Find the line containing "block after an operation that completes. -/" in the records below. Copy exactly that line and each one after it, ending at the line containing "with the response", and nothing more.

────────────────────────────────────────

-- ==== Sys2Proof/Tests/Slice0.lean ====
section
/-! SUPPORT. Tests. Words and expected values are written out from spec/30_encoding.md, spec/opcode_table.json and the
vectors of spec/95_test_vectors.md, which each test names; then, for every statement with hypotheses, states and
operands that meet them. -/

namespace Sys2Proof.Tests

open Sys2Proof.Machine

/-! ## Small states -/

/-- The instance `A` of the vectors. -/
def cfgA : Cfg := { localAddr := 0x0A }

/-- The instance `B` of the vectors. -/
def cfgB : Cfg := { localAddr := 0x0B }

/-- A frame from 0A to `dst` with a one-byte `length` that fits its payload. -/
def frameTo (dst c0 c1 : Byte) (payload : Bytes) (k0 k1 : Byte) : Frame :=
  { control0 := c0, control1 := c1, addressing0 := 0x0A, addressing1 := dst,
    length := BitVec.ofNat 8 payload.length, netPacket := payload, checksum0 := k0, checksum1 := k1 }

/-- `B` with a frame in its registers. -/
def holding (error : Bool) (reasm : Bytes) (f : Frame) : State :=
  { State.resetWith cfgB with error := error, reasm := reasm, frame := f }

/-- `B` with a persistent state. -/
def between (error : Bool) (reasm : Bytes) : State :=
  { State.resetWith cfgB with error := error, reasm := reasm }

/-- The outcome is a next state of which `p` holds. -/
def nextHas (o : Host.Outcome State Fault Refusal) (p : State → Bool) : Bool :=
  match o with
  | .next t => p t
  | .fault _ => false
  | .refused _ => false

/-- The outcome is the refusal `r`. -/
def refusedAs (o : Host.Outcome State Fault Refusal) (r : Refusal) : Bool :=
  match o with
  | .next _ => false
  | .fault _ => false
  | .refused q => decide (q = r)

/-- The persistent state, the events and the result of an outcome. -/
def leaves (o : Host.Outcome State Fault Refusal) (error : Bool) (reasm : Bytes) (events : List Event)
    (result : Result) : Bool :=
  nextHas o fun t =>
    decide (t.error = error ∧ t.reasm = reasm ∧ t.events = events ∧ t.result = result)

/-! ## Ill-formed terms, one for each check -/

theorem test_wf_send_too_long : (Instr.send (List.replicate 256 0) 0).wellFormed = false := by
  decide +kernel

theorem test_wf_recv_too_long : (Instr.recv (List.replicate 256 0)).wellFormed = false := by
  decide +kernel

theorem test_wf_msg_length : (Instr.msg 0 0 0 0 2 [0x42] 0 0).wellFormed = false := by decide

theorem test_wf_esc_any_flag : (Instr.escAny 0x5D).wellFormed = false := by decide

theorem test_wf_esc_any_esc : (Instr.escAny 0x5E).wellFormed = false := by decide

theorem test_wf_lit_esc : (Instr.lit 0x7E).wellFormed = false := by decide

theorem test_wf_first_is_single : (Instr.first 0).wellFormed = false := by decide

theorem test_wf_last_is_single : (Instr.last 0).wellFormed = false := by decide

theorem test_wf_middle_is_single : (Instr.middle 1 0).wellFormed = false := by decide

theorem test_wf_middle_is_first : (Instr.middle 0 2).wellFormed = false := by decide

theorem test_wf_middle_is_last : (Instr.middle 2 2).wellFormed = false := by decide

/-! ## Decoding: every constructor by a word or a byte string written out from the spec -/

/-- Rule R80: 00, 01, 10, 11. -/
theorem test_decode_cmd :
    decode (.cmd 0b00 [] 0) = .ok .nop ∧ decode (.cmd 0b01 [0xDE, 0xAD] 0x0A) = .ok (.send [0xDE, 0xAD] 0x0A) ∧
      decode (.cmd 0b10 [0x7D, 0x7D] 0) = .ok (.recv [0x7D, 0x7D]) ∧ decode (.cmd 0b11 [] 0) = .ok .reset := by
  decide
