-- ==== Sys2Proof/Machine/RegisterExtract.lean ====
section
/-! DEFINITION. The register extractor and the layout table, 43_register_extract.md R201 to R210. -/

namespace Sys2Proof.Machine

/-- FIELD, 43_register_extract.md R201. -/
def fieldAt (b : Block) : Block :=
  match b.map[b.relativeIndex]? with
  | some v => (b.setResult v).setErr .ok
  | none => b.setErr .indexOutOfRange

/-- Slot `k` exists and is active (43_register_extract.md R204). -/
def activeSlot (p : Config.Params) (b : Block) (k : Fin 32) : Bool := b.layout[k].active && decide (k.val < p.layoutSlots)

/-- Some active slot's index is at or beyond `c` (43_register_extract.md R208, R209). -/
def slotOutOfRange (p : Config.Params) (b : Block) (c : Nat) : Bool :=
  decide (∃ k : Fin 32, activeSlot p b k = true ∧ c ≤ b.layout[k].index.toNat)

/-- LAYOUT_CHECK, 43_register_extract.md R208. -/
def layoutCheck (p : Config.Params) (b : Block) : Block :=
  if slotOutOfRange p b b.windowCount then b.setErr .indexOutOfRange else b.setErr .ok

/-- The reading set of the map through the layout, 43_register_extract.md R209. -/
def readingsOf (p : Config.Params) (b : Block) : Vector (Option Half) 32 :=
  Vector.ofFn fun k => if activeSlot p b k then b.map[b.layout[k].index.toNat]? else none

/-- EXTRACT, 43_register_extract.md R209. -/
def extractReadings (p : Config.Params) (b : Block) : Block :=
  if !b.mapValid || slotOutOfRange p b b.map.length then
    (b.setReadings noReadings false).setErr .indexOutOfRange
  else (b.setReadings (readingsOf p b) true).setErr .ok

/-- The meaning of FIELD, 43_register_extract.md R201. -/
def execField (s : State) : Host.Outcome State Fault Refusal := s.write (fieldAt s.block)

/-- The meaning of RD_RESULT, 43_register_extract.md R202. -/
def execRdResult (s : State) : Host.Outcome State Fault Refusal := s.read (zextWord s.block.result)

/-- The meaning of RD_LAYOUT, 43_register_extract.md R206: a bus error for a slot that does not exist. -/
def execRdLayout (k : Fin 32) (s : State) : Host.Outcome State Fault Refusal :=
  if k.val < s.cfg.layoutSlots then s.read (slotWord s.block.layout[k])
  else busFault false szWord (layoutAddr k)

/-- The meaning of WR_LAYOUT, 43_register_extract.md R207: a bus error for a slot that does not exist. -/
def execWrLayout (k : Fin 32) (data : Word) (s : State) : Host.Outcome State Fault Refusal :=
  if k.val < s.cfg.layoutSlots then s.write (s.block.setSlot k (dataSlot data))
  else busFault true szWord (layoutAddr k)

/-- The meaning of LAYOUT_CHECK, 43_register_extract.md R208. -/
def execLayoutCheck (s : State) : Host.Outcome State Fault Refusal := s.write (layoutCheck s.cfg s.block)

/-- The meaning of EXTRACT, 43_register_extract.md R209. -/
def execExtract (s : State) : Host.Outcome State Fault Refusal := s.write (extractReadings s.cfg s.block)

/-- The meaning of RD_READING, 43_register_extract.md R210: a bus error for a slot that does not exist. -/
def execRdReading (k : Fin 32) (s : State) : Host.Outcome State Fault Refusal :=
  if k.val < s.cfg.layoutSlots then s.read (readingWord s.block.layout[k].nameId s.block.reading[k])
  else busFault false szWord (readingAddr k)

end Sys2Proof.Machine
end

────────────────────────────────────────

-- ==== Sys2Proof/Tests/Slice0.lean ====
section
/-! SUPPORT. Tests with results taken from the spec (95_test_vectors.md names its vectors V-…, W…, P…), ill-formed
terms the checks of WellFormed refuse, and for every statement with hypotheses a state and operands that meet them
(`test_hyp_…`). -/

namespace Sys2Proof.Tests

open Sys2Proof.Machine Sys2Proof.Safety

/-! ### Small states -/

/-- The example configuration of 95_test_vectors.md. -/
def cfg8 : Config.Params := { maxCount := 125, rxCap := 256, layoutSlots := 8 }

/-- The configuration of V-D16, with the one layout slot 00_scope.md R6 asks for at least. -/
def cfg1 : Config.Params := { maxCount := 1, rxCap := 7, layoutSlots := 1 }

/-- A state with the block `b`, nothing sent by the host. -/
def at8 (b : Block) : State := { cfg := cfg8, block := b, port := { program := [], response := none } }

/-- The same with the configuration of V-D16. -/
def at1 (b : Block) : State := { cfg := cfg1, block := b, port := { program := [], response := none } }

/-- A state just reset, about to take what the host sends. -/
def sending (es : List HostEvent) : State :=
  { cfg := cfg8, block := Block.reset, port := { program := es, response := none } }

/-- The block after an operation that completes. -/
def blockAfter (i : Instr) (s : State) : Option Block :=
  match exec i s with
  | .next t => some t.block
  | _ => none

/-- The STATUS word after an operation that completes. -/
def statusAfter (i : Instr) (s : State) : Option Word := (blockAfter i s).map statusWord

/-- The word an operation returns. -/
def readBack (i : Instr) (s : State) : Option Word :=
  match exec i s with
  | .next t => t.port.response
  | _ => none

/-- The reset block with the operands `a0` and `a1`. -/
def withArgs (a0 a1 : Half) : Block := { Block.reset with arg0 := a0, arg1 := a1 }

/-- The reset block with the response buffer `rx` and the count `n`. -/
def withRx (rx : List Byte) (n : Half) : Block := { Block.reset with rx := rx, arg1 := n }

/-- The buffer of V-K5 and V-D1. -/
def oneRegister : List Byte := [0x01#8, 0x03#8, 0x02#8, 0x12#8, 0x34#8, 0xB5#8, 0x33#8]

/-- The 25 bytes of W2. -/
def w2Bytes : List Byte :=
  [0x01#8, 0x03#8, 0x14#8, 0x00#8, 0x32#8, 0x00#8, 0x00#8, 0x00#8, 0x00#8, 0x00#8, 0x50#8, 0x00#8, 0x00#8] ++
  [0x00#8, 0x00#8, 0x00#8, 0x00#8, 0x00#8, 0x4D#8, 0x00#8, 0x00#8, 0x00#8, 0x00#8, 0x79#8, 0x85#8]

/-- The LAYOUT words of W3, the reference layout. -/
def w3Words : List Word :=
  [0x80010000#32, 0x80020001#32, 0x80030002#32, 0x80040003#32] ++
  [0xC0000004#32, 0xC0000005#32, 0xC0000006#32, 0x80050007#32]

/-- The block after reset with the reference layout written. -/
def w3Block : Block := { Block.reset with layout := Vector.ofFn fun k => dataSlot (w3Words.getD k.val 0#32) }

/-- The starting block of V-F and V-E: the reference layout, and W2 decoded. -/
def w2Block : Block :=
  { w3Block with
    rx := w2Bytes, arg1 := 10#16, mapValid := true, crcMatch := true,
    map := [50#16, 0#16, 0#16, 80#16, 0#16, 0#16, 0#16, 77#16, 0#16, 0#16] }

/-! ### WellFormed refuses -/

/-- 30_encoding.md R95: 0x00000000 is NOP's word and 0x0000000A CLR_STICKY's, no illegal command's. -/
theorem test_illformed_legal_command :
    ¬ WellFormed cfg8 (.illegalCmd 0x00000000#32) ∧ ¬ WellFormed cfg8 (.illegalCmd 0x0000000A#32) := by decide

────────────────────────────────────────

ANSWER TO THIS PROBLEM ▸
/-- The block after an operation that completes. -/
def blockAfter (i : Instr) (s : State) : Option Block :=
  match exec i s with
  | .next t => some t.block
  | _ => none

/-- The STATUS word after an operation that completes. -/
def statusAfter (i : Instr) (s : State) : Option Word := (blockAfter i s).map statusWord

/-- The word an operation returns. -/
def readBack (i : Instr) (s : State) : Option Word :=
  match exec i s with
  | .next t => t.port.response
  | _ => none

/-- The reset block with the operands `a0` and `a1`. -/
def withArgs (a0 a1 : Half) : Block := { Block.reset with arg0 := a0, arg1 := a1 }

/-- The reset block with the response buffer `rx` and the count `n`. -/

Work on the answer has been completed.